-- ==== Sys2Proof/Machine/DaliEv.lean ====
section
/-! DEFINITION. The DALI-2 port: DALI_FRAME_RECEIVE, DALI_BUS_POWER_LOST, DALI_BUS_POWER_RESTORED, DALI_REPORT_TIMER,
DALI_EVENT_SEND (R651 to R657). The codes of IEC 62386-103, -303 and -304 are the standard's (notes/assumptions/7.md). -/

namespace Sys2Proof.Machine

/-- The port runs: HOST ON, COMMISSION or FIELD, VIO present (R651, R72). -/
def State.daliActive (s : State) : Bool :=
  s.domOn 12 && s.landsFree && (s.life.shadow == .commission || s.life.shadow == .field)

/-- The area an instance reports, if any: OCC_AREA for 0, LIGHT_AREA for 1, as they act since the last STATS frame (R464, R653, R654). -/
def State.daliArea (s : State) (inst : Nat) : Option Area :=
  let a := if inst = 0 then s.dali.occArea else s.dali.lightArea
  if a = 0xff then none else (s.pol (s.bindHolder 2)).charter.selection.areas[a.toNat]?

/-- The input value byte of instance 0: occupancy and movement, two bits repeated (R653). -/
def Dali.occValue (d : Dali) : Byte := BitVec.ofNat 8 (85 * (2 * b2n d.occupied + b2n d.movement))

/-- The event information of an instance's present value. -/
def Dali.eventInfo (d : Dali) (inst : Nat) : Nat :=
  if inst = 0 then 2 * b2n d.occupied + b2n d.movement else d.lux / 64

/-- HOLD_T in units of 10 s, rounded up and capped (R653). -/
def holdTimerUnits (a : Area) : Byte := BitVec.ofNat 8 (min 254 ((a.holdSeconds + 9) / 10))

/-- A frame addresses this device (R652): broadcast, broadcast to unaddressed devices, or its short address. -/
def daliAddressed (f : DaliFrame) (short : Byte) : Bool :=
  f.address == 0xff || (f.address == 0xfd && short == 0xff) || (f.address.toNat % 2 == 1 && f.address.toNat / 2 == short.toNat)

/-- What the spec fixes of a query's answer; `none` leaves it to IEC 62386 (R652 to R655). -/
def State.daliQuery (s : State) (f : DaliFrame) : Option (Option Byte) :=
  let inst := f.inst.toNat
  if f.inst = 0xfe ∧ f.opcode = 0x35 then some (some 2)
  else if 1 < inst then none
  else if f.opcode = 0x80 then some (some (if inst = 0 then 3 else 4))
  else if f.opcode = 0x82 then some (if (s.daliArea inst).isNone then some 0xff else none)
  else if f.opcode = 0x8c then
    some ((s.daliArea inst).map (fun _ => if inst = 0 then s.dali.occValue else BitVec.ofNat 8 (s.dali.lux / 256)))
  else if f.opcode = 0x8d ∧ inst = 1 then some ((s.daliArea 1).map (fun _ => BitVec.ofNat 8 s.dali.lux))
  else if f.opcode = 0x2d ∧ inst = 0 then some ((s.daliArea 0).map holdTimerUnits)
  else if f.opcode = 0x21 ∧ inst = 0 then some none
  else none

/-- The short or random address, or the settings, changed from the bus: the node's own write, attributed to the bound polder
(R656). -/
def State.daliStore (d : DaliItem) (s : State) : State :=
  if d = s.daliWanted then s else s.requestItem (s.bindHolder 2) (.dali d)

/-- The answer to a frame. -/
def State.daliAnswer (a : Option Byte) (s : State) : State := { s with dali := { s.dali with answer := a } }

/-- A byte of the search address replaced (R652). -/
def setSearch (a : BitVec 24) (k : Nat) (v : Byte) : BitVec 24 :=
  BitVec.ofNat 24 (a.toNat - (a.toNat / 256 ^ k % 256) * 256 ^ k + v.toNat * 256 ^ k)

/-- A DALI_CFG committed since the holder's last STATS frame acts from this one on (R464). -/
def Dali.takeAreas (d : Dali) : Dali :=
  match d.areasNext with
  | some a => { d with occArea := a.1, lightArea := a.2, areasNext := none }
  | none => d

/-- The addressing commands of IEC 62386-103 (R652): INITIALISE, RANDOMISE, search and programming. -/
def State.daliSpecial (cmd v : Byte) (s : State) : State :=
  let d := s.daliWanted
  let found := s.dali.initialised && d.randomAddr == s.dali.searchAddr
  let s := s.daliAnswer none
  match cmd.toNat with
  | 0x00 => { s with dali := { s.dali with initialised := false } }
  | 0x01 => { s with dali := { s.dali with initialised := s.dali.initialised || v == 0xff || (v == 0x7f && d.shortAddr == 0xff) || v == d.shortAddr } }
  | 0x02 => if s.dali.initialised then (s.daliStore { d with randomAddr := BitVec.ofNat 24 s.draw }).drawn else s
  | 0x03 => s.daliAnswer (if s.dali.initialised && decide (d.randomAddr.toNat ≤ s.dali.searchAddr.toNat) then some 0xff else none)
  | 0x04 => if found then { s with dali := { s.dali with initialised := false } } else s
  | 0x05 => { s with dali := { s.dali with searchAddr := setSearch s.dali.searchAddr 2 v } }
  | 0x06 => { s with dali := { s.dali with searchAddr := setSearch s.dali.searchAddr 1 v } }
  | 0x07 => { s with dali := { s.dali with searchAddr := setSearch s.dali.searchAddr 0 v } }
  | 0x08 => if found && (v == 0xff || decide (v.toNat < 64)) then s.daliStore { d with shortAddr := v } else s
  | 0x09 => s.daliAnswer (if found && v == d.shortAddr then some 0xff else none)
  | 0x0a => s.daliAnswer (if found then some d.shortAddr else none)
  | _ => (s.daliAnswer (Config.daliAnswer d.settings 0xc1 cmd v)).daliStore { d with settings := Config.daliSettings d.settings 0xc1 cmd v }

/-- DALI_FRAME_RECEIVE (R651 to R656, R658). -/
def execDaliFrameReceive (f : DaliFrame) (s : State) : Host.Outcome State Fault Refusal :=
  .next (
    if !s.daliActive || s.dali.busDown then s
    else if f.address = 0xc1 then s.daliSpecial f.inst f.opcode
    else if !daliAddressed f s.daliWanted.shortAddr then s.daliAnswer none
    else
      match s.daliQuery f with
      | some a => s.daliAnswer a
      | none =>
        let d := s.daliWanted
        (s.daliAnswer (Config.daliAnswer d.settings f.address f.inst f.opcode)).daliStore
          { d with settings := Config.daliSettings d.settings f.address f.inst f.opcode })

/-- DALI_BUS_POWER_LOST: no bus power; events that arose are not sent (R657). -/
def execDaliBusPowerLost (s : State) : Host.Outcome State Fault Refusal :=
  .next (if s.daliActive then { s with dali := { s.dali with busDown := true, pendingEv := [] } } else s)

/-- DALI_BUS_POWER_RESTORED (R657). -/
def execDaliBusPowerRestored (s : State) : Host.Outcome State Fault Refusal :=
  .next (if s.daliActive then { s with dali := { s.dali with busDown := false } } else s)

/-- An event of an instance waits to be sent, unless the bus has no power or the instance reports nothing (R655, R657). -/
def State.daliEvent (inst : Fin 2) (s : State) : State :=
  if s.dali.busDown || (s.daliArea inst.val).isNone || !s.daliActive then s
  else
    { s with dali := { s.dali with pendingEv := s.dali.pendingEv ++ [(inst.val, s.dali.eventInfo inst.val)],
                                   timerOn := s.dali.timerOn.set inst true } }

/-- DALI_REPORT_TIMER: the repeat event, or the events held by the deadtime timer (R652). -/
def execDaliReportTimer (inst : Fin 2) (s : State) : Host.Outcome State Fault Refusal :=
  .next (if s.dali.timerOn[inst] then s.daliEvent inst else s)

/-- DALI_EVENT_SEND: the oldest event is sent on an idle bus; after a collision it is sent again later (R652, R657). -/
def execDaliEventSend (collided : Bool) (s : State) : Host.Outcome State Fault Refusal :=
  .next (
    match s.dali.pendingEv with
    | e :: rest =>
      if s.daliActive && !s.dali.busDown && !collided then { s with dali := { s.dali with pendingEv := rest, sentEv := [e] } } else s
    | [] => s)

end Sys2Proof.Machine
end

EXERCISE GOAL = Every line of the data above should be reproduced word for word.

EXERCISE RESULT =
-- ==== Sys2Proof/Machine/DaliEv.lean ====
section
/-! DEFINITION. The DALI-2 port: DALI_FRAME_RECEIVE, DALI_BUS_POWER_LOST, DALI_BUS_POWER_RESTORED, DALI_REPORT_TIMER,
DALI_EVENT_SEND (R651 to R657). The codes of IEC 62386-103, -303 and -304 are the standard's (notes/assumptions/7.md). -/

namespace Sys2Proof.Machine

/-- The port runs: HOST ON, COMMISSION or FIELD, VIO present (R651, R72). -/
def State.daliActive (s : State) : Bool :=
  s.domOn 12 && s.landsFree && (s.life.shadow == .commission || s.life.shadow == .field)

/-- The area an instance reports, if any: OCC_AREA for 0, LIGHT_AREA for 1, as they act since the last STATS frame (R464, R653, R654). -/
def State.daliArea (s : State) (inst : Nat) : Option Area :=
  let a := if inst = 0 then s.dali.occArea else s.dali.lightArea
  if a = 0xff then none else (s.pol (s.bindHolder 2)).charter.selection.areas[a.toNat]?

/-- The input value byte of instance 0: occupancy and movement, two bits repeated (R653). -/
def Dali.occValue (d : Dali) : Byte := BitVec.ofNat 8 (85 * (2 * b2n d.occupied + b2n d.movement))

/-- The event information of an instance's present value. -/
def Dali.eventInfo (d : Dali) (inst : Nat) : Nat :=
  if inst = 0 then 2 * b2n d.occupied + b2n d.movement else d.lux / 64

/-- HOLD_T in units of 10 s, rounded up and capped (R653). -/
def holdTimerUnits (a : Area) : Byte := BitVec.ofNat 8 (min 254 ((a.holdSeconds + 9) / 10))

/-- A frame addresses this device (R652): broadcast, broadcast to unaddressed devices, or its short address. -/
def daliAddressed (f : DaliFrame) (short : Byte) : Bool :=
  f.address == 0xff || (f.address == 0xfd && short == 0xff) || (f.address.toNat % 2 == 1 && f.address.toNat / 2 == short.toNat)

/-- What the spec fixes of a query's answer; `none` leaves it to IEC 62386 (R652 to R655). -/
def State.daliQuery (s : State) (f : DaliFrame) : Option (Option Byte) :=
  let inst := f.inst.toNat
  if f.inst = 0xfe ∧ f.opcode = 0x35 then some (some 2)
  else if 1 < inst then none
  else if f.opcode = 0x80 then some (some (if inst = 0 then 3 else 4))
  else if f.opcode = 0x82 then some (if (s.daliArea inst).isNone then some 0xff else none)
  else if f.opcode = 0x8c then
    some ((s.daliArea inst).map (fun _ => if inst = 0 then s.dali.occValue else BitVec.ofNat 8 (s.dali.lux / 256)))
  else if f.opcode = 0x8d ∧ inst = 1 then some ((s.daliArea 1).map (fun _ => BitVec.ofNat 8 s.dali.lux))
  else if f.opcode = 0x2d ∧ inst = 0 then some ((s.daliArea 0).map holdTimerUnits)
  else if f.opcode = 0x21 ∧ inst = 0 then some none
  else none

/-- The short or random address, or the settings, changed from the bus: the node's own write, attributed to the bound polder
(R656). -/
def State.daliStore (d : DaliItem) (s : State) : State :=
  if d = s.daliWanted then s else s.requestItem (s.bindHolder 2) (.dali d)

/-- The answer to a frame. -/
def State.daliAnswer (a : Option Byte) (s : State) : State := { s with dali := { s.dali with answer := a } }

/-- A byte of the search address replaced (R652). -/
def setSearch (a : BitVec 24) (k : Nat) (v : Byte) : BitVec 24 :=
  BitVec.ofNat 24 (a.toNat - (a.toNat / 256 ^ k % 256) * 256 ^ k + v.toNat * 256 ^ k)

/-- A DALI_CFG committed since the holder's last STATS frame acts from this one on (R464). -/
def Dali.takeAreas (d : Dali) : Dali :=
  match d.areasNext with
  | some a => { d with occArea := a.1, lightArea := a.2, areasNext := none }
  | none => d

/-- The addressing commands of IEC 62386-103 (R652): INITIALISE, RANDOMISE, search and programming. -/
def State.daliSpecial (cmd v : Byte) (s : State) : State :=
  let d := s.daliWanted
  let found := s.dali.initialised && d.randomAddr == s.dali.searchAddr
  let s := s.daliAnswer none
  match cmd.toNat with
  | 0x00 => { s with dali := { s.dali with initialised := false } }
  | 0x01 => { s with dali := { s.dali with initialised := s.dali.initialised || v == 0xff || (v == 0x7f && d.shortAddr == 0xff) || v == d.shortAddr } }
  | 0x02 => if s.dali.initialised then (s.daliStore { d with randomAddr := BitVec.ofNat 24 s.draw }).drawn else s
  | 0x03 => s.daliAnswer (if s.dali.initialised && decide (d.randomAddr.toNat ≤ s.dali.searchAddr.toNat) then some 0xff else none)
  | 0x04 => if found then { s with dali := { s.dali with initialised := false } } else s
  | 0x05 => { s with dali := { s.dali with searchAddr := setSearch s.dali.searchAddr 2 v } }
  | 0x06 => { s with dali := { s.dali with searchAddr := setSearch s.dali.searchAddr 1 v } }
  | 0x07 => { s with dali := { s.dali with searchAddr := setSearch s.dali.searchAddr 0 v } }
  | 0x08 => if found && (v == 0xff || decide (v.toNat < 64)) then s.daliStore { d with shortAddr := v } else s
  | 0x09 => s.daliAnswer (if found && v == d.shortAddr then some 0xff else none)
  | 0x0a => s.daliAnswer (if found then some d.shortAddr else none)
  | _ => (s.daliAnswer (Config.daliAnswer d.settings 0xc1 cmd v)).daliStore { d with settings := Config.daliSettings d.settings 0xc1 cmd v }

/-- DALI_FRAME_RECEIVE (R651 to R656, R658). -/
def execDaliFrameReceive (f : DaliFrame) (s : State) : Host.Outcome State Fault Refusal :=
  .next (
    if !s.daliActive || s.dali.busDown then s
    else if f.address = 0xc1 then s.daliSpecial f.inst f.opcode
    else if !daliAddressed f s.daliWanted.shortAddr then s.daliAnswer none
    else
      match s.daliQuery f with
      | some a => s.daliAnswer a
      | none =>
        let d := s.daliWanted
        (s.daliAnswer (Config.daliAnswer d.settings f.address f.inst f.opcode)).daliStore
          { d with settings := Config.daliSettings d.settings f.address f.inst f.opcode })

/-- DALI_BUS_POWER_LOST: no bus power; events that arose are not sent (R657). -/
def execDaliBusPowerLost (s : State) : Host.Outcome State Fault Refusal :=
  .next (if s.daliActive then { s with dali := { s.dali with busDown := true, pendingEv := [] } } else s)

/-- DALI_BUS_POWER_RESTORED (R657). -/
def execDaliBusPowerRestored (s : State) : Host.Outcome State Fault Refusal :=
  .next (if s.daliActive then { s with dali := { s.dali with busDown := false } } else s)

/-- An event of an instance waits to be sent, unless the bus has no power or the instance reports nothing (R655, R657). -/
def State.daliEvent (inst : Fin 2) (s : State) : State :=
  if s.dali.busDown || (s.daliArea inst.val).isNone || !s.daliActive then s
  else
    { s with dali := { s.dali with pendingEv := s.dali.pendingEv ++ [(inst.val, s.dali.eventInfo inst.val)],
                                   timerOn := s.dali.timerOn.set inst true } }

/-- DALI_REPORT_TIMER: the repeat event, or the events held by the deadtime timer (R652). -/
def execDaliReportTimer (inst : Fin 2) (s : State) : Host.Outcome State Fault Refusal :=
  .next (if s.dali.timerOn[inst] then s.daliEvent inst else s)

/-- DALI_EVENT_SEND: the oldest event is sent on an idle bus; after a collision it is sent again later (R652, R657). -/
def execDaliEventSend (collided : Bool) (s : State) : Host.Outcome State Fault Refusal :=
  .next (
    match s.dali.pendingEv with
    | e :: rest =>
      if s.daliActive && !s.dali.busDown && !collided then { s with dali := { s.dali with pendingEv := rest, sentEv := [e] } } else s
    | [] => s)

end Sys2Proof.Machine
end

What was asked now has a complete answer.